Feasibility and safety of outpatient administration of ifosfamide and etoposide for pediatric patients with Ewing sarcoma in a resource-limited setting amid the COVID-19 pandemic.

BACKGROUND: To assess feasibility and safety of outpatient administration of ifosfamide and etoposide (IE) for pediatric Ewing sarcoma (EWS) patients in a resource-limited setting amid the COVID-19 pandemic.
MATERIALS AND METHODS: Retrospective study of patients with EWS who received outpatient IE from January 2020 until January 2021 at our institution. Ifosfamide 1800 mg/m2 was given for 5 days with MESNA (2-mercaptoethane sulfonate sodium) infusion and additional boluses before and after 9 hours of hydration. Patients >10 years of age with the ability to drink orally at home, no pre-existing renal dysfunction or history of hematuria were included. They were monitored for hemorrhagic cystitis with a urine dipstick before, midway, and at end of infusion. A urine analysis was done 24 hours after the last dose of ifosfamide.
RESULTS: Forty-seven (100%) cycles were given as outpatient during the study period. Thirty-five (74%) cycles were given on time, two (4%) cycles were delayed due to mucositis, two (4%) due to delayed count recovery, and eight (18%) due to unavailability of outpatient appointments. The median interval between these cycles was 15 days (range 14-44 days). No episode of hemorrhagic cystitis was reported. Urine analysis was not done at 24 hours for 27 (58%) cycles, so microscopic hematuria may have been missed. This outpatient protocol saved 32% (USD 299) per cycle in cost and 282 days of hospitalization.
CONCLUSION: Outpatient administration of IE for pediatric patients with EWS is feasible, safe, and cost-effective during the COVID-19 pandemic.

event‐free survival

Ewing sarcoma

high‐income countries

ifosfamide and etoposide

low middle‐income countries

2‐mercaptoethane sulfonate sodium.

INTRODUCTION

Ewing sarcoma (EWS) is the second most common pediatric bone tumor. It is a highly aggressive cancer, with overall survival (OS) of 70% with nonmetastatic and ∼30% with metastatic disease. , The treatment comprises neoadjuvant chemotherapy, followed by local control by surgery or radiotherapy. The two weekly interval‐compressed chemotherapy regimen of vincristine, doxorubicin, and cyclophosphamide (VDC) alternating with ifosfamide and etoposide (IE) is the standard of care for pediatric patients with EWS. The 5‐year event‐free survival (EFS) in pediatric patients of nonmetastatic EWS has been improved from 65% to 73% by the use of an interval‐compressed chemotherapy regimen that requires timely administration after every 2 weeks. ,

The COVID‐19 pandemic presents a global challenge to safe and effective pediatric cancer care, especially in low middle‐income countries (LMIC). Around 90% of the world's pediatric cancer population belongs to LMIC. The challenge is to provide pediatric cancer care due to the potential risk of significant delay in treatment and limited medical services, especially in LMIC, like Pakistan. Delays in cancer treatment can lead to tumor progression and poorer outcomes. So, there is an urgent need for safe and feasible adaptations to cancer treatment.
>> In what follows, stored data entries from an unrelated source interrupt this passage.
-- ==== Sys2Proof/Tests/Slice0.lean ====
section
/-! SUPPORT. The model's own tests: the well-formedness checks, the words of R92 and R95, one-step vectors of
95_test_vectors.md, and for each obligation with hypotheses a state and operands that meet them. Expected values are the
spec's, at the place named in each comment. -/

namespace Sys2Proof.Tests

open Sys2Proof Sys2Proof.Machine

set_option maxRecDepth 100000

/-! ### Helpers -/

/-- What holds of the next state. -/
def after (o : Host.Outcome State Fault Refusal) (p : State → Bool) : Bool :=
  match o with
  | .next t => p t
  | .fault _ => false
  | .refused _ => false

/-- The next state, or the reset state where there is none. -/
def nextOf (o : Host.Outcome State Fault Refusal) : State :=
  match o with
  | .next t => t
  | .fault _ => State.reset
  | .refused _ => State.reset

/-- The reset state with one input to take. -/
def given (i : Input) : State := State.reset.giveNext i

/-- A sequence of symbols in SB. -/
def withSymbols (xs : List Sym) (s : State) : State :=
  { s with sb := { cells := Store.ofListFrom 0 xs, epoch := 0 }, sbLen := BitVec.ofNat 32 xs.length }

/-- A sequence of digits in BB. -/
def withStream (ds : List Digit) (s : State) : State :=
  { s with bb := { cells := Store.ofListFrom 0 ds, epoch := 0 }, bbLen := BitVec.ofNat 32 ds.length }

/-- V-TB-1 and V-CG-1: the tree and the table of a:3, b:2, c:1. -/
def abc : State :=
  { State.reset with
    ft := [(0x61, 3#32), (0x62, 2#32), (0x63, 1#32)]
    node :=
      [ { leaf := true, sym := 0x61#8, weight := 3#40, left := 0#9, right := 0#9 }
      , { leaf := true, sym := 0x62#8, weight := 2#40, left := 0#9, right := 0#9 }
      , { leaf := true, sym := 0x63#8, weight := 1#40, left := 0#9, right := 0#9 }
      , { leaf := false, sym := 0#8, weight := 3#40, left := 2#9, right := 1#9 }
      , { leaf := false, sym := 0#8, weight := 6#40, left := 0#9, right := 3#9 } ]
    root := 4#9
    treeValid := true
    ct := [(0x61, codeEntry [false]), (0x62, codeEntry [true, true]), (0x63, codeEntry [true, false])] }

/-- V-TB-2: the tree and the table of a:4. -/
def onlyA : State :=
  { State.reset with
    ft := [(0x61, 4#32)]
    node := [{ leaf := true, sym := 0x61#8, weight := 4#40, left := 0#9, right := 0#9 }]
    treeValid := true
    ct := [(0x61, codeEntry [false])] }

/-- V-PQ-1 after step 5. -/
def queue4 : State :=
  { State.reset with
    heap :=
      [ { item := 3#9, weight := 1#40, seq := 3#9 }, { item := 1#9, weight := 3#40, seq := 1#9 }
      , { item := 2#9, weight := 5#40, seq := 2#9 }, { item := 0#9, weight := 5#40, seq := 0#9 } ]
    seq := 4#9 }

/-- The same entries as `queue4` in another heap order. -/
def queue4' : State :=
  { queue4 with
    heap :=
      [ { item := 3#9, weight := 1#40, seq := 3#9 }, { item := 0#9, weight := 5#40, seq := 0#9 }
      , { item := 1#9, weight := 3#40, seq := 1#9 }, { item := 2#9, weight := 5#40, seq := 2#9 } ] }

/-- A table with one codeword of 255 digits. -/
def longCode : State := { State.reset with ct := [(0x61, codeEntry (List.replicate 255 true))] }

/-- The symbols "aaabbc". -/
def aaabbc : List Sym := [0x61#8, 0x61#8, 0x61#8, 0x62#8, 0x62#8, 0x63#8]

/-- The digits "000111110". -/
def bits9 : List Digit := [false, false, false, true, true, true, true, true, false]

/-! ### Well-formedness: an ill-formed term for each check -/

theorem test_wf_zero_field : hostWordWf 0b00001001#8 = false := by decide
theorem test_wf_op_field : hostWordWf 0b00000101#8 = false := by decide
theorem test_wf_reserved_uop : microCodeWf 0b1010#4 = false := by decide
theorem test_wf_unused_sym_port :
    OpWord.wf (.micro 0x0#4 { sym := 1#8, item := 0#9, weight := 0#40 }) = false := by decide
theorem test_wf_unused_item_port :
    OpWord.wf (.micro 0x1#4 { sym := 1#8, item := 1#9, weight := 0#40 }) = false := by decide
theorem test_wf_unused_weight_port :
    OpWord.wf (.micro 0x4#4 { sym := 0#8, item := 0#9, weight := 1#40 }) = false := by decide
theorem test_wf_access : accessWf .ft 256 = false ∧ accessWf .bb 32768 = false ∧ accessWf .cmd 1 = false := by decide
theorem test_wf_cmd_line : Line.wf (.cmd 256) = false := by decide
theorem test_wf_sb_line : ∀ xs, xs.length = 4097 → Line.wf (.sb xs) = false := by
  intro xs h
  rw [Line.wf, h]
  decide
theorem test_wf_bb_line : ∀ xs, xs.length = 32769 → Line.wf (.bb xs) = false := by
  intro xs h
  rw [Line.wf, h]
  decide
theorem test_wf_ft_line : Line.wf (.ft [(0x61#8, 2 ^ 32)]) = false := by decide
theorem test_wf_len_line : Line.wf (.lenSb (2 ^ 32)) = false ∧ Line.wf (.lenBb (2 ^ 32)) = false := by decide
theorem test_wf_expect_line : Line.wf (.expect (.loc .ctLen 256) 0) = false := by decide

/-! ### Decoding: each word from the spec's encoding (R92, R95, opcode_table.json) -/

/-- Ports that carry a value each. -/
def ports : Ports := { sym := 0x62#8, item := 3#9, weight := 7#40 }

theorem test_decode_COUNT : decode (.host 0b00000001#8) = .instr .cmdCount := by decide
theorem test_decode_BUILD : decode (.host 0b00000010#8) = .instr .cmdBuild := by decide
theorem test_decode_ENCODE : decode (.host 0b00000011#8) = .instr .cmdEncode := by decide
theorem test_decode_DECODE : decode (.host 0b00000100#8) = .instr .cmdDecode := by decide
theorem test_decode_FA_CLEAR : decode (.micro 0b0000#4 ports) = .instr .faClear := by decide
theorem test_decode_FA_ADD : decode (.micro 0b0001#4 ports) = .instr (.faAdd 0x62#8) := by decide
theorem test_decode_PQ_CLEAR : decode (.micro 0b0010#4 ports) = .instr .pqClear := by decide
theorem test_decode_PQ_PUSH : decode (.micro 0b0011#4 ports) = .instr (.pqPush 3#9 7#40) := by decide
theorem test_decode_PQ_POP : decode (.micro 0b0100#4 ports) = .instr .pqPop := by decide
theorem test_decode_PQ_ISEMPTY : decode (.micro 0b0101#4 ports) = .instr .pqIsEmpty := by decide
theorem test_decode_TB_BUILD : decode (.micro 0b0110#4 ports) = .instr .tbBuild := by decide
theorem test_decode_CG_GEN : decode (.micro 0b0111#4 ports) = .instr .cgGen := by decide
theorem test_decode_ENC_RUN : decode (.micro 0b1000#4 ports) = .instr .encRun := by decide
theorem test_decode_DEC_RUN : decode (.micro 0b1001#4 ports) = .instr .decRun := by decide
theorem test_decode_illegal : decode (.host 0x81#8) = .reject (.illegalCommand 0x81#8) := by decide
theorem test_decode_reserved : decode (.micro 0b1111#4 ports) = .reject (.reservedMicroOp 0xF#4) := by decide
theorem test_table_rows :
    decodeTableWord 8 0x02 = some .cmdBuild ∧ decodeTableWord 4 0x2 = some .pqClear ∧
    decodeTableWord 8 0x06 = some .tbBuild ∧ decodeTableWord 4 0x9 = some .decRun ∧
    decodeTableWord 4 0xA = none := by decide

/-! ### One step of each instruction -/

/-- V-FA-1. -/
theorem test_FA_CLEAR : after (exec .faClear abc) (fun t => t.count 0x61#8 == 0#32 && t.root == 4#9) = true := by decide

/-- V-FA-3: a second symbol appears with count 1. -/
theorem test_FA_ADD :
    after (exec (.faAdd 0x64#8) abc) (fun t => t.count 0x64#8 == 1#32 && t.count 0x61#8 == 3#32) = true := by decide

/-- V-PQ-3. -/
theorem test_PQ_CLEAR : after (exec .pqClear queue4) (fun t => t.heapN == 0 && t.seq == 0#9) = true := by decide

/-- V-PQ-1 step 6: the entry stays below an equal weight pushed earlier. -/
theorem test_PQ_PUSH :
    after (exec (.pqPush 4#9 3#40) queue4)
      (fun t => t.heap.map (fun e => e.item.toNat) == [3, 1, 2, 0, 4] && t.seq == 5#9) = true := by decide

/-- V-PQ-4. -/
theorem test_PQ_PUSH_exhausted :
    after (exec (.pqPush 4#9 3#40) { queue4 with seq := 511#9 })
      (fun t => t.reply.result == .fail .capacity && t.heapN == 4) = true := by decide

/-- R145, example. -/
theorem test_PQ_POP :
    after (exec .pqPop queue4) (fun t => t.reply.item == some 3#9 && t.reply.weight == some 1#40 &&
      t.heap.map (fun e => e.item.toNat) == [1, 0, 2] && t.seq == 4#9) = true := by decide

/-- V-PQ-2. -/
theorem test_PQ_POP_empty :
    after (exec .pqPop State.reset) (fun t => t.reply.result == .fail .emptyQueue) = true := by decide

/-- V-PQ-1 steps 1 and 8. -/
theorem test_PQ_ISEMPTY :
    after (exec .pqIsEmpty State.reset) (fun t => t.reply.empty == some true) = true ∧
    after (exec .pqIsEmpty queue4) (fun t => t.reply.empty == some false) = true := by decide

/-- V-TB-1. -/
theorem test_TB_BUILD :
    after (exec .tbBuild { abc with node := [], root := 0#9, treeValid := false })
      (fun t => t.node == abc.node && t.root == 4#9 && t.seq == 5#9 && t.k == 5#9 && t.treeValid) = true := by decide

/-- V-TB-3. -/
theorem test_TB_BUILD_empty :
    after (exec .tbBuild { abc with ft := [] })
      (fun t => t.reply.result == .fail .emptyAlphabet && t.treeValid && t.node == abc.node) = true := by decide

/-- V-CG-9: the old entries are gone. -/
theorem test_CG_GEN :
    after (exec .cgGen { onlyA with ct := [(0x78, codeEntry [false]), (0x79, codeEntry [true])] })
      (fun t => t.ct == onlyA.ct) = true := by decide

/-- V-CG-3. -/
theorem test_CG_GEN_no_tree :
    after (exec .cgGen State.reset) (fun t => t.reply.result == .fail .emptyTree) = true := by decide

/-- V-ENC-1. -/
theorem test_ENC_RUN :
    after (exec .encRun (withSymbols aaabbc abc)) (fun t => t.stream == bits9 && t.bbLen == 9#32) = true := by decide

/-- V-ENC-9: at index 5, 7 + 2 > 8. -/
theorem test_ENC_RUN_full :
    (encRun { Config.depths with bb := 8 } (withSymbols aaabbc abc)).2 = .fail .capacity := by decide

/-- V-DEC-1. -/
theorem test_DEC_RUN :
    after (exec .decRun (withStream bits9 abc)) (fun t => t.decoded == aaabbc && t.dbLen == 6#32) = true := by decide

/-- V-DEC-10: the "a" of index 0 is discarded. -/
theorem test_DEC_RUN_leaf_root :
    after (exec .decRun (withStream [false, true] onlyA))
      (fun t => t.reply.result == .fail .malformedStream && t.dbLen == 0#32) = true := by decide

/-- R251, example: SB = "aaabbc". -/
theorem test_COUNT :
    after (exec .cmdCount (withSymbols aaabbc onlyA)) (fun t => t.ft == abc.ft && t.err == 0#3) = true := by decide

/-- V-SEQ-14. -/
theorem test_COUNT_too_long :
    after (exec .cmdCount { abc with sbLen := 4097#32 }) (fun t => t.err == 6#3 && t.ft == abc.ft) = true := by decide

/-- P1 after BUILD. -/
theorem test_BUILD :
    after (exec .cmdBuild { State.reset with ft := abc.ft })
      (fun t => t.ct == abc.ct && t.root == 4#9 && t.err == 0#3 && t.status == 0x02#8) = true := by decide

/-- V-SEQ-7. -/
theorem test_BUILD_empty :
    after (exec .cmdBuild { abc with ft := [] })
      (fun t => t.err == 1#3 && t.treeValid && t.ct == abc.ct) = true := by decide

/-- V-ENC-3: the unknown symbol d. -/
theorem test_ENCODE_unknown :
    after (exec .cmdEncode (withSymbols [0x61#8, 0x62#8, 0x64#8] abc))
      (fun t => t.err == 3#3 && t.bbLen == 0#32) = true := by decide

/-- V-ENC-5: "abc". -/
theorem test_ENCODE :
    after (exec .cmdEncode (withSymbols [0x61#8, 0x62#8, 0x63#8] abc))
      (fun t => t.err == 0#3 && t.stream == [false, true, true, true, false]) = true := by decide

/-- V-DEC-3: ends at node 3. -/
theorem test_DECODE_malformed :
    after (exec .cmdDecode (withStream [true] abc)) (fun t => t.err == 4#3 && t.dbLen == 0#32) = true := by decide

/-- R254, example: "01110" gives "abc". -/
theorem test_DECODE :
    after (exec .cmdDecode (withStream [false, true, true, true, false] abc))
      (fun t => t.err == 0#3 && t.decoded == [0x61#8, 0x62#8, 0x63#8]) = true := by decide

/-! ### Steps, host access and the script -/

/-- V-SEQ-8: STATUS = 0x1E. -/
theorem test_illegal_word :
    after (step (abc.giveNext (.hostWrite 0x000000#24 0x09#32))) (fun t => t.status == 0x1E#8) = true := by decide

/-- V-SEQ-3: 0x101 is truncated to COUNT. -/
theorem test_command_truncated :
    after (step (given (.hostWrite 0x000000#24 0x101#32))) (fun t => t.err == 0#3) = true := by decide

/-- The host view of V-CG-1, by its addresses. -/
theorem test_host_view :
    memRead 0x000262#24 abc = 2#32 ∧ memRead 0x016200#24 abc = 1#32 ∧ memRead 0x016201#24 abc = 1#32 ∧
    memRead 0x016202#24 abc = 0#32 ∧ memRead 0x000264#24 abc = 0#32 ∧ memRead 0x0162FF#24 abc = 0#32 ∧
    memRead 0x000161#24 abc = 3#32 := by decide

/-- V-SEQ-12 and V-SEQ-13. -/
theorem test_write_truncated :
    after (step (given (.hostWrite 0x100000#24 0x161#32))) (fun t => memRead 0x100000#24 t == 0x61#32) = true ∧
    after (step (given (.hostWrite 0x200003#24 2#32))) (fun t => memRead 0x200003#24 t == 0#32) = true ∧
    after (step (given (.hostWrite 0x200003#24 3#32))) (fun t => memRead 0x200003#24 t == 1#32) = true := by decide

/-- V-SEQ-10 and V-SEQ-11. -/
theorem test_ignored_accesses :
    memWrite 0x000001#24 0xFF#32 abc = abc ∧ memWrite 0x000004#24 5#32 abc = abc ∧ memWrite 0x000261#24 3#32 abc = abc ∧
    memWrite 0x300000#24 0x41#32 abc = abc ∧ memWrite 0x000050#24 1#32 abc = abc ∧
    memRead 0x000000#24 abc = 0#32 ∧ memRead 0x000050#24 abc = 0#32 := by decide

/-- V-RST-1. -/
theorem test_reset_event :
    after (step (abc.giveNext .reset)) (fun t => t.status == 0x00#8 && t.ft == [] && t.ct == [] && !t.treeValid) = true := by
  decide

/-- The codes of R281. -/
theorem test_error_codes :
    ErrKind.code .emptyAlphabet = 1#3 ∧ ErrKind.code .emptyTree = 2#3 ∧ ErrKind.code .unknownSymbol = 3#3 ∧
    ErrKind.code .malformedStream = 4#3 ∧ ErrKind.code .emptyQueue = 5#3 ∧ ErrKind.code .capacity = 6#3 ∧
    ErrKind.code .illegalCommand = 7#3 := by decide

/-- P2's assembled accesses (R101, R102). -/
theorem test_assemble :
    ([Line.sb [0x61#8, 0x61#8], .roundtrip].flatMap assemble) =
      [ .input (.hostWrite 0x100000#24 0x61#32), .input (.hostWrite 0x100001#24 0x61#32)
      , .input (.hostWrite 0x000002#24 2#32), .input (.hostWrite 0x000000#24 1#32)
      , .input (.hostWrite 0x000000#24 2#32), .input (.hostWrite 0x000000#24 3#32)
      , .input (.hostWrite 0x000000#24 4#32) ] := by decide

/-- Lines of P4 and P6 (R100, R101), and quoted characters as log entry 16 reads them. -/
theorem test_read_lines :
    readLine ".sb \"ab;c\" ; comment".toList = .line (.sb [0x61#8, 0x62#8, 0x3B#8, 0x63#8]) ∧
    readLine "decode ; ERR = 2".toList = .line .decode ∧ readLine ".cmd 0x07".toList = .line (.cmd 7) ∧
    readLine ".ft 'a'=5 0x62=9".toList = .line (.ft [(0x61#8, 5), (0x62#8, 9)]) ∧
    readLine ".ft ' '=3 '''=4 ';'=5 ; comment".toList = .line (.ft [(0x20#8, 3), (0x27#8, 4), (0x3B#8, 5)]) ∧
    readLine ".expect ERR = 2".toList = .line (.expect .err 2) ∧ readLine ".cmd 256".toList = .wrong := by decide

/-! ### A state and operands that meet the hypotheses of each obligation -/

theorem next_of_after {o : Host.Outcome State Fault Refusal} {p : State → Bool} (h : after o p = true) :
    ∃ t, o = .next t ∧ p t = true := by
  cases o with
  | next t => exact ⟨t, rfl, h⟩
  | fault f => simp [after] at h
  | refused r => simp [after] at h

theorem treeWf_abc : TreeWf abc 3 :=
  ⟨by decide, by decide, by decide, by decide, by decide, by decide, by decide, by decide, by decide, by decide⟩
Ifosfamide is an alkylating agent and is activated by hepatic cytochrome P450 enzyme CYP3A4 into isophosphoramide mustard and toxic metabolite acrolein. Acrolein is associated with urothelial toxicity leading to hemorrhagic cystitis. This toxicity can be prevented by infusion of thiol compound 2‐mercaptoethane sulfonate sodium (MESNA), followed by hyperhydration for 24 hours after ifosfamide administration. MESNA provides uro‐protection by binding with acrolein, preventing damage to bladder epithelium. This requires inpatient admission for 6 days, and places a significant admission burden on hospitals, and causes delays in treatment when inpatient hospital beds are already limited, especially during the COVID‐19 pandemic. So, an altered regimen needs to be followed to replace long treatment visits with shorter hospital visits.

Elshahoubi et al. and Maezza et al. have demonstrated that IE can be administered in the outpatient setting without any increase in toxicity. However, no significant local data regarding the feasibility of outpatient administration of IE in pediatric EWS in a resource‐limited country like Pakistan is available. So, based on previously published studies, an institutional protocol for safe outpatient administration of 1800 mg/m2 of ifosfamide for 5 days with MESNA hydration was developed to reduce days of inpatient hospitalization and to ensure safe and timely administration of IE for pediatric patients with EWS. We conducted this study to assess the feasibility and safety of outpatient administration of IE for pediatric patients with EWS in a resource‐limited setting amid the COVID‐19 pandemic.

METHODS

A retrospective review was conducted at Shaukat Khanum Memorial Cancer Hospital and Research Centre (SKMCH&RC), Lahore, Pakistan. It was done after approval from the institutional review board of the hospital. The in‐house electronic information system database was used to identify the diagnosed cases of pediatric EWS registered at SKMCH&RC, Lahore, Pakistan who received the interval‐compressed IE chemotherapy in the outpatient setting from January 2020 to January 2021.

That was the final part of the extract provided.